I haven't had it in ages. Oh, I mean, I have had the mousse-like filling in cakes and desserts but real chocolate mousse all on its own. Well it must be 10 or more years! And back in high school I decided it was in my top few desserts to order. I thought I was the height of sophistication to have this as my favorite. Maybe because I had been to Paris and tried it there. Maybe because my friend, Terri and I made it as part of a French class presentation/skit. Oh how we slaved over both the mousse and our cooking show lines in French. But we made a mean mousse and got an excellent grade.
Flash forward 20 plus some years and now cooking shows are more ubiquitous than newspapers it seems. Many would do anything to be one of the select few that gets paid to talk about their passion. Cooking and food blogs are more than plentiful. But where is the chocolate mousse? I don't see it on restaurant menus often. Of course with two little ones I am not at restaurants often either. Has it fallen out of fashion? Is it passé? I have really had a craving for it lately.
Food does have it's own trends. Things are in and out. I think mousse is one of them that just isn't that in right now. Or do you disagree? At any rate, you need fear not because there are plenty of recipes for this classic dessert all over the internet both in blogs and major sites like the Food Network and Epicurious. And many of them are very simple too. After making it the other night, I felt so satisfied with just a little bit. I say, let's bring it back in style! At least in our own kitchens.

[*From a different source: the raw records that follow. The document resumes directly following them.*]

/-- Settles O24: with every check passing, RAST stores the lines and sets NLINES and LB. -/
theorem rastStoresOneLinePerColumn : Obligations.RastStoresOneLinePerColumn := by
  intro s f image hs hfmt hband hpins hbytes hheight hpix hline hi
  have hgeo := (geometryValid_iff s.geo).mpr ⟨hband, hpins, hbytes⟩
  have hc : rastCheck s.params s.geo s.img = .ok f := rastCheck_passes hfmt hgeo hheight hpix hline
  refine ⟨_, exec_rast_completes hs hc hi, rfl, toNat_lb_rastDone s f image,
    fun x hx => memRead_storeLines s.geo f image s.mem.line hx, fun a ha => ?beyond, rfl⟩
  case beyond => exact (memByte_storeLines ..).trans (if_neg (Nat.not_lt.mpr ha))

/-- Settles O55: NLINES and LB are those of the lines that RAST stored. -/
theorem pageHoldsTheRasterLines : Obligations.PageHoldsTheRasterLines := by
  intro s t f image hs h ht hfmt hi
  obtain ⟨f', image', hc, hi', rfl⟩ := exec_rast_completed h hs ht
  obtain ⟨hfmt', -⟩ := rastCheck_ok hc
  obtain rfl : f = f' := Option.some.inj (hfmt.symm.trans hfmt')
  obtain rfl : image = image' := Option.some.inj (hi.symm.trans hi')
  rw [pageLines, toNat_lb_rastDone, List.range_eq_range']
  exact readLines_eq_some _ fun x _ hx => memRead_storeLines _ _ _ _ (by simpa using hx)

/-- Settles O28: each fixed pixel by its gray value, the two rows of RGBA8 for every byte. -/
theorem thresholdCornerCases : Obligations.ThresholdCornerCases := by
  refine ⟨by decide, by decide, by decide, by decide, by decide, by decide, by decide, by decide, by decide, by decide,
    fun a => ⟨gray_rgba8_black a, ?black⟩, fun r g b => ⟨gray_rgba8_transparent r g b, ?transparent⟩⟩
  case black =>
    rw [printed_iff, gray_rgba8_black]
    simp only [Option.some.injEq, exists_eq_left']
    omega
  case transparent =>
    rw [← Bool.not_eq_true, printed_iff, gray_rgba8_transparent]
    simp

/-- Settles O29, by the properties of the three functions. -/
theorem grayAndMarginProperties : Obligations.GrayAndMarginProperties :=
  ⟨grayRgb_same, grayRgb_between, fun c _ => composite_opaque c, composite_transparent,
    fun _ _ hc ha => composite_between hc ha, fun _ _ h => rowMargin_centres h⟩

end Sys2Proof.Machine
end

section
/-! # The family of the compressor: the scan, the round trip, and the reader's steps

What a record is at a scan position is said once, for runs by the stretch of equal bytes they begin
(`recordAt_of_repeat`) and for literals by where they stop (`recordAt_of_noRepeat`). Proofs about the whole output go by
induction over the scan (`scan_induction`), proofs about its reading by induction over the records that are read
(`reader_induction`). -/

namespace Sys2Proof.Machine

/-! ## Stretches of equal bytes -/

/-- How many bytes at the start equal `v`. A run is as long as this, up to `RUN_MAX` (`runMore_eq_min`). -/
def stretch (v : Byte) (bytes : List Byte) : Nat := (bytes.takeWhile (· == v)).length

@[simp] theorem stretch_cons_self (v : Byte) (bytes : List Byte) : stretch v (v :: bytes) = stretch v bytes + 1 := by
  simp [stretch]

theorem stretch_cons_ne {v b : Byte} (h : b ≠ v) (bytes : List Byte) : stretch v (b :: bytes) = 0 := by
  simp [stretch, h]

theorem replicate_prefix_iff (v : Byte) (bytes : List Byte) (n : Nat) :
    List.replicate n v <+: bytes ↔ n ≤ stretch v bytes := by
  induction bytes generalizing n with
  | nil => simp [stretch]
  | cons b bytes ih =>
    cases n with
    | zero => simp
    | succ n =>
      rw [List.replicate_succ, List.cons_prefix_cons]
      by_cases hb : b = v
      · subst hb
        simp [ih]
      · simp [stretch_cons_ne hb, Ne.symm hb]

/-- The byte after the stretch is another one. -/
theorem getElem?_stretch_ne (v : Byte) (bytes : List Byte) : bytes[stretch v bytes]? ≠ some v := by
  induction bytes with
  | nil => simp
  | cons b bytes ih =>
    by_cases hb : b = v
    · subst hb
      simpa using ih
    · simpa [stretch_cons_ne hb] using hb

@[simp] theorem stretch_replicate (n : Nat) (v : Byte) : stretch v (List.replicate n v) = n := by
  induction n with
  | zero => rfl
  | succ n ih => rw [List.replicate_succ, stretch_cons_self, ih]

/-- The inner loop of `RUN` counts the stretch, up to its cap (R132). -/
theorem runMore_eq_min (v : Byte) (cap : Nat) (bytes : List Byte) : runMore v cap bytes = min cap (stretch v bytes) := by
  induction cap generalizing bytes with
  | zero => simp [runMore]
  | succ cap ih =>
    cases bytes with
    | nil => simp [runMore, stretch]
    | cons b bytes =>
      rw [runMore]
      by_cases hb : b = v
      · subst hb
        rw [if_pos rfl, ih, stretch_cons_self, Nat.succ_min_succ]
      · rw [if_neg hb, stretch_cons_ne hb, Nat.min_zero]

theorem noStretch_of_infix {n : Nat} {part src : List Byte} (h : noStretch n src) (hpart : part <:+: src) :
    noStretch n part :=
  fun b hb => h b (hb.trans hpart)

theorem stretch_lt_of_noStretch {n : Nat} {src : List Byte} (h : noStretch n src) (v : Byte) : stretch v src < n :=
  Nat.lt_of_not_le fun hle => h v ((replicate_prefix_iff v src n).mpr hle).isInfix

/-- A source shorter than `n` has no `n` equal bytes. -/
theorem noStretch_of_length_lt {n : Nat} {src : List Byte} (h : src.length < n) : noStretch n src := by
  intro b hb
  have hle := hb.length_le
  rw [List.length_replicate] at hle
  omega

/-! ## The record at a scan position -/

theorem repeatAt_cons_iff (b : Byte) (rest : List Byte) : repeatAt (b :: rest) = true ↔ rest.head? = some b := by
  cases rest with
  | nil => simp [repeatAt]
  | cons c rest => rw [repeatAt, beq_iff_eq, List.head?_cons, Option.some_inj, eq_comm]

theorem repeatAt_cons_eq_false_iff (b : Byte) (rest : List Byte) :
    repeatAt (b :: rest) = false ↔ rest.head? ≠ some b := by
  rw [← Bool.not_eq_true, repeatAt_cons_iff]

/-- Where a literal stops: at its cap, at the end of the source, or before a repeat-run, the first there is (R133). -/
theorem litMore_stops (cap : Nat) (bytes : List Byte) :
    litMore cap bytes ≤ cap ∧ litMore cap bytes ≤ bytes.length ∧
      (∀ j, j < litMore cap bytes → repeatAt (bytes.drop j) = false) ∧
      (litMore cap bytes = cap ∨ litMore cap bytes = bytes.length ∨
        repeatAt (bytes.drop (litMore cap bytes)) = true) := by
  induction cap generalizing bytes with
  | zero => simp [litMore]
  | succ cap ih =>
    cases bytes with
    | nil => simp [litMore]
    | cons b bytes =>
      rw [litMore]
      split
      case isTrue hrepeat => simp [hrepeat]
      case isFalse hrepeat =>
        obtain ⟨hcap, hlen, hnone, hstop⟩ := ih bytes
        refine ⟨by omega, by rw [List.length_cons]; omega, fun j hj => ?_, ?_⟩
        · cases j with
          | zero => simpa using hrepeat
          | succ j => exact hnone j (by omega)
        · rw [List.length_cons, List.drop_succ_cons]
          exact hstop.imp (congrArg Nat.succ) (Or.imp_left (congrArg Nat.succ))

section
variable {runMax : Nat} {b : Byte} {rest : List Byte}

/-- At a repeat-run the record is the longest run that the data and `RUN_MAX` allow (R132). -/
theorem recordAt_of_repeat (hmax : 2 ≤ runMax) (h : rest.head? = some b) :
    recordAt runMax b rest = .run (min runMax (stretch b (b :: rest))) b := by
  obtain ⟨rest, rfl⟩ := List.head?_eq_some_iff.mp h
  have hcap : 2 + min (runMax - 2) (stretch b rest) = min runMax (stretch b rest + 1 + 1) := by omega
  rw [recordAt, if_pos ((repeatAt_cons_iff _ _).mpr h), runMore_eq_min, List.drop_succ_cons, List.drop_zero, hcap,
    stretch_cons_self, stretch_cons_self]

/-- A repeat-run is a stretch of at least two. -/
theorem two_le_stretch (h : rest.head? = some b) : 2 ≤ stretch b (b :: rest) := by
  obtain ⟨rest, rfl⟩ := List.head?_eq_some_iff.mp h
  rw [stretch_cons_self, stretch_cons_self]
  omega

/-- Elsewhere it is a literal, which stops where R133 says. -/
theorem recordAt_of_noRepeat (runMax : Nat) (h : rest.head? ≠ some b) :
    ∃ k, 1 ≤ k ∧ k ≤ 127 ∧ k ≤ (b :: rest).length ∧
      (∀ j, 1 ≤ j → j < k → repeatAt ((b :: rest).drop j) = false) ∧
      (k = 127 ∨ k = (b :: rest).length ∨ repeatAt ((b :: rest).drop k) = true) ∧
      recordAt runMax b rest = .lit ((b :: rest).take k) := by
  obtain ⟨hcap, hlen, hnone, hstop⟩ := litMore_stops (Config.litMax - 1) rest
  have hmax : Config.litMax - 1 = 126 := rfl
  refine ⟨litMore (Config.litMax - 1) rest + 1, by omega, by omega, Nat.succ_le_succ hlen, fun j hlo hhi => ?_, ?_, ?_⟩
  · obtain ⟨j, rfl⟩ := Nat.exists_eq_add_of_le' hlo
    exact hnone j (by omega)
  · rw [List.length_cons, List.drop_succ_cons]
    exact hstop.imp (congrArg Nat.succ) (Or.imp_left (congrArg Nat.succ))
  · rw [recordAt, if_neg (mt (repeatAt_cons_iff b rest).mp h), List.take_succ_cons]

end

theorem recordCount_recordAt_pos (runMax : Nat) (b : Byte) (rest : List Byte) :
    1 ≤ recordCount (recordAt runMax b rest) := by
  unfold recordAt
  split
  · rw [recordCount]; omega
  · rw [recordCount, List.length_cons]; omega

/-! ## The scan -/

theorem length_drop_recordAt_le (runMax : Nat) (b : Byte) (rest : List Byte) :
    ((b :: rest).drop (recordCount (recordAt runMax b rest))).length ≤ rest.length := by
  have hpos := recordCount_recordAt_pos runMax b rest
  rw [List.length_drop, List.length_cons]
  omega

/-- The bound on the number of records is never met (R161). -/
theorem scanRecords_eq_compressRecords (runMax : Nat) : ∀ (bound : Nat) (src : List Byte), src.length ≤ bound →
    scanRecords runMax bound src = compressRecords runMax src := by
  intro bound
  induction bound using Nat.strong_induction_on with
  | h bound ih =>
    intro src hsrc
    cases src with
    | nil => cases bound <;> rfl
    | cons b rest =>
      obtain ⟨bound, rfl⟩ := Nat.exists_eq_add_of_le' (Nat.one_le_of_lt hsrc)
      have hrest := length_drop_recordAt_le runMax b rest
      have hbound : rest.length ≤ bound := Nat.le_of_succ_le_succ hsrc
      rw [compressRecords, List.length_cons, scanRecords, scanRecords,
        ih bound (Nat.lt_succ_self bound) _ (hrest.trans hbound),
        ih rest.length (Nat.lt_succ_of_le hbound) _ hrest]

I chose a recipe from Kim's site at Easy French Food. It was so simple and quick (except for the chill until set or overnight part)!
- 8 ounces good quality dark cooking choclate
- 6 eggs, at room temperature*
- whipped cream (optional)
Melt the chocolate in a double boiler.
Seperate the eggs into two large bowls.
Beat the egg whites until very stiff.
Stir the melted chocolate into the egg yolks, beating vigorously until the mixture is smooth.
Stir one third of the egg whites into the chocolate mixture and mix until thoroughly blended.
Carefully fold in the rest of the egg whites.
Spoon the mousse into individual parfait glasses, chill and serve with whipped cream and shaved chocolate if you wish.
4 to 6 servings
This version of chocolate mousse was not as fluffy or airy as I remembered it to be. It was dense and rich and I really thought it needed a bit of the whipped cream with every bite. But it was good and did not feel too heavy or as fattening as so many desserts can be. If you have the foresight to prepare dessert a day ahead of time, I say try this! It also makes entertaining easy to just have it all set and ready to serve. Just whip your cream before you serve it. Delish! Thanks Kim, for the inspiration. And my kids loved it. I felt like I gave them protein and dessert in one fell swoop!
Next time I might try Julia Child's Perfect Chocolate Mousse Recipe that I found on David Lebovitz site. It looks a bit more involved and tricky but I am up for the challenge!
Hey, how do you like my cute little glasses my parents got for me in Morocco a few years back! They are perfect for this kind of little dessert or for lemoncello!
* One more note. This chocolate mousse recipe and many others uses raw eggs so make sure they are fresh and do not let the mousse sit out of the refrigerator for very long.